Regulators and prosecutors are scrutinizing allegations that dealers at the world’s biggest banks traded ahead of their clients and colluded to rig the WM/Reuters rates, a benchmark pension funds and money managers use to determine what they pay for foreign currencies. No firms or individuals have been accused of wrongdoing.
Marc Raimondi, a Justice Department spokesman, and Chris Hamilton, a spokesman for the FCA in London, declined to comment on the status of the investigations.
The Justice Department is looking into whether traders’ practices violated fraud and antitrust laws. It also has been interviewing bank salespeople and clients in recent months about how customers are charged for currency transactions and whether markups are adequately disclosed, two people with knowledge of the case said last week.
UBS AG, the fourth-biggest currency trader, has sought to reduce any potential punishment from U.S. and European Union authorities by cooperating with antitrust investigators and reporting on its own conduct in currency markets, people with knowledge of the matter said in February. In the U.S., a company can seek immunity from the Justice Department’s antitrust division if it’s first to report violations and cooperates fully with a government probe.

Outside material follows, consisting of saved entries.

/-- R71, R150 d: the frame of every instruction over the four buffers. `SETSLOT` stores at most to its slot, `PKTWR`
at most to its offset, `RX_BYTE` at most to the byte its dispatch names, everything else nowhere; `TXFRAME[0]` is
written by nobody; no command changes `RXFRAME` or `RXPKT`, no arm `TXFRAME` or `TXPKT`. -/
def Obligations.StoresOnlyAtTarget : Prop :=
  ∀ (i : Instr) (s t : State), exec i s = .next t →
    (∀ (b : Buf) (k : Nat), storeTarget i s ≠ some (b, k) → t.byteAt b k = s.byteAt b k) ∧
    t.byteAt .txFrame 0 = s.byteAt .txFrame 0 ∧
    (isCommand i = true → ∀ k, t.byteAt .rxFrame k = s.byteAt .rxFrame k ∧ t.byteAt .rxPkt k = s.byteAt .rxPkt k) ∧
    (isCommand i = false → ∀ k, t.byteAt .txFrame k = s.byteAt .txFrame k ∧ t.byteAt .txPkt k = s.byteAt .txPkt k)

/-- R150 a: a slot value written is read back by every later `GETSLOT`, whatever events and commands come between,
unless a `SETSLOT` to that slot or a `SETCOUNT` below it is among them. -/
def Obligations.SlotRoundTrip : Prop :=
  ∀ (slot : Half) (x : Byte) (s t u : State) (inputs : List Input), Inv s →
    exec (.setslot slot x) s = .next t → t.accepted = true → runInputs inputs t = .next u →
    (∀ y ∈ inputs, ∀ z : Byte, decode y ≠ .ok (.setslot slot z)) →
    (∀ y ∈ inputs, ∀ n : Half, decode y = .ok (.setcount n) → slot.toNat ≤ n.toNat) →
    exec (.getslot slot) u = .next { u with resp := some (x.setWidth 32) }

/-! ## Buffer access commands -/

/-- R140. -/
def Obligations.SetslotRule : Prop :=
  ∀ (a : Half) (v : Byte), decode (.host (cmdWord 0x01#8 a v)) = .ok (.setslot a v) ∧
    ∀ s : State, s.txFrame.wf = true → s.slotCount.toNat ≤ 512 →
      if 1 ≤ a.toNat ∧ a.toNat ≤ s.slotCount.toNat then
        ∃ t, exec (.setslot a v) s = .next t ∧ t = { s with txFrame := t.txFrame, resp := some 0#32 } ∧
          t.byteAt .txFrame a.toNat = v ∧ ∀ k, k ≠ a.toNat → t.byteAt .txFrame k = s.byteAt .txFrame k
      else exec (.setslot a v) s = .next { s with cmdErr := true, resp := some 0x90000000#32 }

/-- R141, R142, R147: the three byte reads return the byte their operand names and change nothing else. -/
def Obligations.ByteReads : Prop :=
  ∀ (a : Half) (v : Byte) (s : State),
    (decode (.host (cmdWord 0x02#8 a v)) = .ok (.getslot a) ∧ (s.slotCount.toNat ≤ 512 →
      exec (.getslot a) s =
        if 1 ≤ a.toNat ∧ a.toNat ≤ s.slotCount.toNat then
          .next { s with resp := some ((s.byteAt .txFrame a.toNat).setWidth 32) }
        else .next { s with cmdErr := true, resp := some 0x90000000#32 })) ∧
    (decode (.host (cmdWord 0x03#8 a v)) = .ok (.rxslot a) ∧
      exec (.rxslot a) s =
        if a.toNat ≤ 512 then .next { s with resp := some ((s.byteAt .rxFrame a.toNat).setWidth 32) }
        else .next { s with cmdErr := true, resp := some 0x90000000#32 }) ∧
    (decode (.host (cmdWord 0x21#8 a v)) = .ok (.pktrd a) ∧
      exec (.pktrd a) s =
        if 256 ≤ a.toNat then .next { s with cmdErr := true, resp := some 0x90000000#32 }
        else .next { s with resp := some ((s.byteAt .rxPkt a.toNat).setWidth 32) })

/-- R143, R12 g: the count taken is `max(SLOTS_MIN, min(512, a))`, and is returned. -/
def Obligations.SetcountRule : Prop :=
  ∀ (a : Half) (v : Byte), decode (.host (cmdWord 0x04#8 a v)) = .ok (.setcount a) ∧
    ∀ s : State, ∃ n : Nat, n = max Config.slotsMin (min 512 a.toNat) ∧
      exec (.setcount a) s =
        .next { s with slotCount := BitVec.ofNat 10 n, resp := some (BitVec.ofNat 32 n) }

/-- R144, R145, R148: the three counts are returned and nothing else changes. -/
def Obligations.CountReads : Prop :=
  ∀ (a : Half) (v : Byte) (s : State),
    (decode (.host (cmdWord 0x05#8 a v)) = .ok .getcount ∧
      exec .getcount s = .next { s with resp := some (s.slotCount.setWidth 32) }) ∧
    (decode (.host (cmdWord 0x06#8 a v)) = .ok .rdrxlen ∧
      exec .rdrxlen s = .next { s with resp := some (s.rxLen.setWidth 32) }) ∧
    (decode (.host (cmdWord 0x24#8 a v)) = .ok .rdpktlen ∧
      exec .rdpktlen s = .next { s with resp := some (s.rxPktLen.setWidth 32) })

/-- R146: `BUSY` is tested before `RANGE`. -/
def Obligations.PktwrRule : Prop :=
  ∀ (a : Half) (v : Byte), decode (.host (cmdWord 0x20#8 a v)) = .ok (.pktwr a v) ∧
    ∀ s : State, s.txPkt.wf = true →
      if s.txnActive = true then
        exec (.pktwr a v) s = .next { s with cmdErr := true, resp := some 0x98000000#32 }
      else if 256 ≤ a.toNat then
        exec (.pktwr a v) s = .next { s with cmdErr := true, resp := some 0x90000000#32 }
      else
        ∃ t, exec (.pktwr a v) s = .next t ∧ t = { s with txPkt := t.txPkt, resp := some 0#32 } ∧
          t.byteAt .txPkt a.toNat = v ∧ ∀ k, k ≠ a.toNat → t.byteAt .txPkt k = s.byteAt .txPkt k

/-- R149, R109: byte `k` is `DISCUID[47 - 8k : 40 - 8k]`, so the six bytes put together are the address. -/
def Obligations.RddiscRule : Prop :=
  ∀ (a : Half) (v : Byte), decode (.host (cmdWord 0x25#8 a v)) = .ok (.rddisc a) ∧
    ∀ s : State,
      exec (.rddisc a) s =
        if 5 < a.toNat then .next { s with cmdErr := true, resp := some 0x90000000#32 }
        else .next { s with
          resp := some (BitVec.ofNat 32 (s.discUid.toNat / 2 ^ (40 - 8 * a.toNat) % 256)) }

/-! ## Control commands -/

/-- R160, R180, R169: `STARTOUT`; the first break is handed over in the same step. -/
def Obligations.StartoutRule : Prop :=
  ∀ (a : Half) (v : Byte), decode (.host (cmdWord 0x10#8 a v)) = .ok .startout ∧
    ∀ s : State,
      exec .startout s =
        if s.txnActive = true ∨ ¬(s.run = false ∨ s.quiescent = true) then
          .next { s with cmdErr := true, resp := some 0x98000000#32 }
        else if s.txq ≠ [] then .next { s with cmdErr := true, resp := some 0xB8000000#32 }
        else .next { s with
          taskMode := .contSend, run := true, ieRx := false, rxState := .rxIdle, ieTxRdy := false, dir := true,
          trace := s.trace ++ dirSyms true s, baudSel := .brk, txq := [⟨0x00#8, .brk⟩], txc := false,
          txState := .txBreak, ieTxDone := true, resp := some 0#32 }

/-- R161, R169: `STARTIN`. -/
def Obligations.StartinRule : Prop :=
  ∀ (a : Half) (v : Byte), decode (.host (cmdWord 0x11#8 a v)) = .ok .startin ∧
    ∀ s : State,
      exec .startin s =
        if s.txnActive = true ∨ ¬(s.run = false ∨ s.quiescent = true) then
          .next { s with cmdErr := true, resp := some 0x98000000#32 }
        else if s.txq ≠ [] then .next { s with cmdErr := true, resp := some 0xB8000000#32 }
        else .next { s with
          taskMode := .contRecv, run := true, dir := false, trace := s.trace ++ dirSyms false s,
          ieTxRdy := false, ieTxDone := false, txState := .txIdle, rxState := .rxIdle, rxIdx := 0#10,
          ieRx := true, resp := some 0#32 }

/-- R162: `STOP`. -/
def Obligations.StopRule : Prop :=
  ∀ (a : Half) (v : Byte), decode (.host (cmdWord 0x12#8 a v)) = .ok .stop ∧
    ∀ s : State,
      exec .stop s =
        if s.txnActive = true then .next { s with cmdErr := true, resp := some 0x98000000#32 }
        else .next { s with
          run := false, ieTxRdy := false, ieTxDone := false, ieRx := false, txState := .txIdle,
          rxState := .rxIdle, resp := some 0#32 }

/-- R163: `SETDIRPIN`; a pin takes the current level. -/
def Obligations.SetdirpinRule : Prop :=
  ∀ (a : Half) (v : Byte), decode (.host (cmdWord 0x13#8 a v)) = .ok (.setdirpin a) ∧
    ∀ s : State,
      exec (.setdirpin a) s = .next { s with
        dirPin := a, trace := s.trace ++ (if a = 0xFFFF#16 then [] else [.dir s.dir]), resp := some 0#32 }

/-- R164: `SETHOOK`; only `v[0]` is read. -/
def Obligations.SethookRule : Prop :=
  ∀ (a : Half) (v : Byte) (s : State),
    ∃ f : Byte, decode (.host (cmdWord 0x14#8 a v)) = .ok (.sethook a f) ∧ f.getLsbD 0 = v.getLsbD 0 ∧
      exec (.sethook a f) s =
        if a = 0#16 then .next { s with hookFrameEn := v.getLsbD 0, resp := some 0#32 }
        else if a = 1#16 then .next { s with hookTxnEn := v.getLsbD 0, resp := some 0#32 }
        else .next { s with cmdErr := true, resp := some 0xC0000000#32 }

/-- R165: `NEXTTN` returns the counter and increments it mod 256. -/
def Obligations.NexttnRule : Prop :=
  ∀ (a : Half) (v : Byte), decode (.host (cmdWord 0x22#8 a v)) = .ok .nexttn ∧
    ∀ s : State,
      exec .nexttn s = .next { s with
        tn := BitVec.ofNat 8 ((s.tn.toNat + 1) % 256), resp := some (s.tn.setWidth 32) }

/-- R166, R180: `SENDTXN`; the tests in their order; from quiescence the packet's break is handed over in the same
step, where `TXQ` is empty (the premise, R180; kept by the invariant). Bits `v[7:2]` are ignored. -/
def Obligations.SendtxnRule : Prop :=
  ∀ (a : Half) (v : Byte) (s : State), (s.run = true → s.quiescent = true → s.txq = []) →
    ∃ f : Byte, decode (.host (cmdWord 0x23#8 a v)) = .ok (.sendtxn f) ∧
      f.getLsbD 0 = v.getLsbD 0 ∧ f.getLsbD 1 = v.getLsbD 1 ∧
      exec (.sendtxn f) s =
        if s.run = false then .next { s with cmdErr := true, resp := some 0xA0000000#32 }
        else if s.txnActive = true then .next { s with cmdErr := true, resp := some 0x98000000#32 }
        else if s.taskMode ≠ .contSend then .next { s with cmdErr := true, resp := some 0xA8000000#32 }
        else if (s.byteAt .txPkt 2).toNat < 24 then
          .next { s with cmdErr := true, resp := some 0xB0000000#32 }
        else if s.quiescent = true then .next { s with
          respKind := if v.getLsbD 1 then .discovery else .addressed
          taskMode := if v.getLsbD 0 then .sendTxnResume else .sendTxn
          result := .pending, malfCause := .none, ieTxRdy := false, frameSent := false, dir := true,
          trace := s.trace ++ dirSyms true s, baudSel := .brk, txq := [⟨0x00#8, .brk⟩], txc := false,
          txState := .txPktBreak, ieTxDone := true, resp := some 0#32 }
        else .next { s with
          respKind := if v.getLsbD 1 then .discovery else .addressed
          taskMode := if v.getLsbD 0 then .sendTxnResume else .sendTxn
          result := .pending, malfCause := .none, resp := some 0#32 }

/-- R167, R47, and the codes of R20, R22, R23, R32, R35, R41: `RDSTATUS` returns the word with every field in its place
and changes nothing. -/
def Obligations.RdstatusRule : Prop :=
  ∀ (a : Half) (v : Byte), decode (.host (cmdWord 0x30#8 a v)) = .ok .rdstatus ∧
    ∀ s : State, ∃ d : Data, exec .rdstatus s = .next { s with resp := some (d.setWidth 32) } ∧
      d.extractLsb' 0 2 = (match s.taskMode with
        | .contSend => 0#2 | .contRecv => 1#2 | .sendTxn => 2#2 | .sendTxnResume => 3#2) ∧
      d.getLsbD 2 = s.run ∧
      d.extractLsb' 3 3 = (match s.txState with
        | .txIdle => 0#3 | .txBreak => 1#3 | .txStart => 2#3 | .txData => 3#3 | .txPktBreak => 4#3
        | .txPktData => 5#3 | .txPktLast => 6#3 | .txWaitResp => 7#3) ∧
      d.extractLsb' 6 2 = (match s.rxState with | .rxIdle => 0#2 | .rxStart => 1#2 | .rxReceiving => 2#2) ∧
      d.getLsbD 8 = s.dir ∧ d.getLsbD 9 = decide (s.baudSel = .brk) ∧ d.getLsbD 10 = decide (s.txq ≠ []) ∧
      d.getLsbD 11 = s.frameSent ∧ d.getLsbD 12 = s.frameRcvd ∧ d.getLsbD 13 = s.txnRcvd ∧
      d.getLsbD 14 = s.cmdErr ∧ d.getLsbD 15 = s.hookFrameEn ∧ d.getLsbD 16 = s.hookTxnEn ∧
      d.extractLsb' 17 3 = (match s.result with
        | .none => 0#3 | .pending => 1#3 | .valid => 2#3 | .noReply => 3#3 | .malformed => 4#3) ∧
      d.extractLsb' 20 3 = (match s.malfCause with
        | .none => 0#3 | .length => 1#3 | .checksum => 2#3 | .tn => 3#3 | .dest => 4#3
        | .incomplete => 5#3 | .discDecode => 6#3) ∧
      d.getLsbD 23 = s.rxAny ∧ d.getLsbD 24 = decide (s.respKind = .discovery) ∧
      d.extractLsb' 25 2 = 0#2

/-- R168: `CLRFLAG` clears the flags its mask names; bits `v[7:3]` are ignored. -/
def Obligations.ClrflagRule : Prop :=
  ∀ (a : Half) (v : Byte) (s : State),
    ∃ m : Byte, decode (.host (cmdWord 0x31#8 a v)) = .ok (.clrflag m) ∧
      exec (.clrflag m) s = .next { s with
        frameRcvd := if v.getLsbD 0 then false else s.frameRcvd
        txnRcvd := if v.getLsbD 1 then false else s.txnRcvd
        cmdErr := if v.getLsbD 2 then false else s.cmdErr
        resp := some 0#32 }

Neither authority has said it has made a decision on whether UBS will be granted leniency. Immunity from antitrust violations doesn’t protect the bank from other potential charges from the Justice Department’s fraud division, which have to be negotiated separately.
Serge Steiner, a spokesman for UBS in Zurich, referred to the bank’s disclosure about the FX probes in its first-quarter report. The bank has said it is cooperating with authorities.
Chantal Hughes, a European Commission spokeswoman, declined to comment on the status of the EU investigation.
Citigroup Inc., Deutsche Bank AG and Barclays Plc, the other top currency dealers according to Euromoney Institutional Investor Plc’s annual survey, have all said they are cooperating with the foreign-exchange investigations.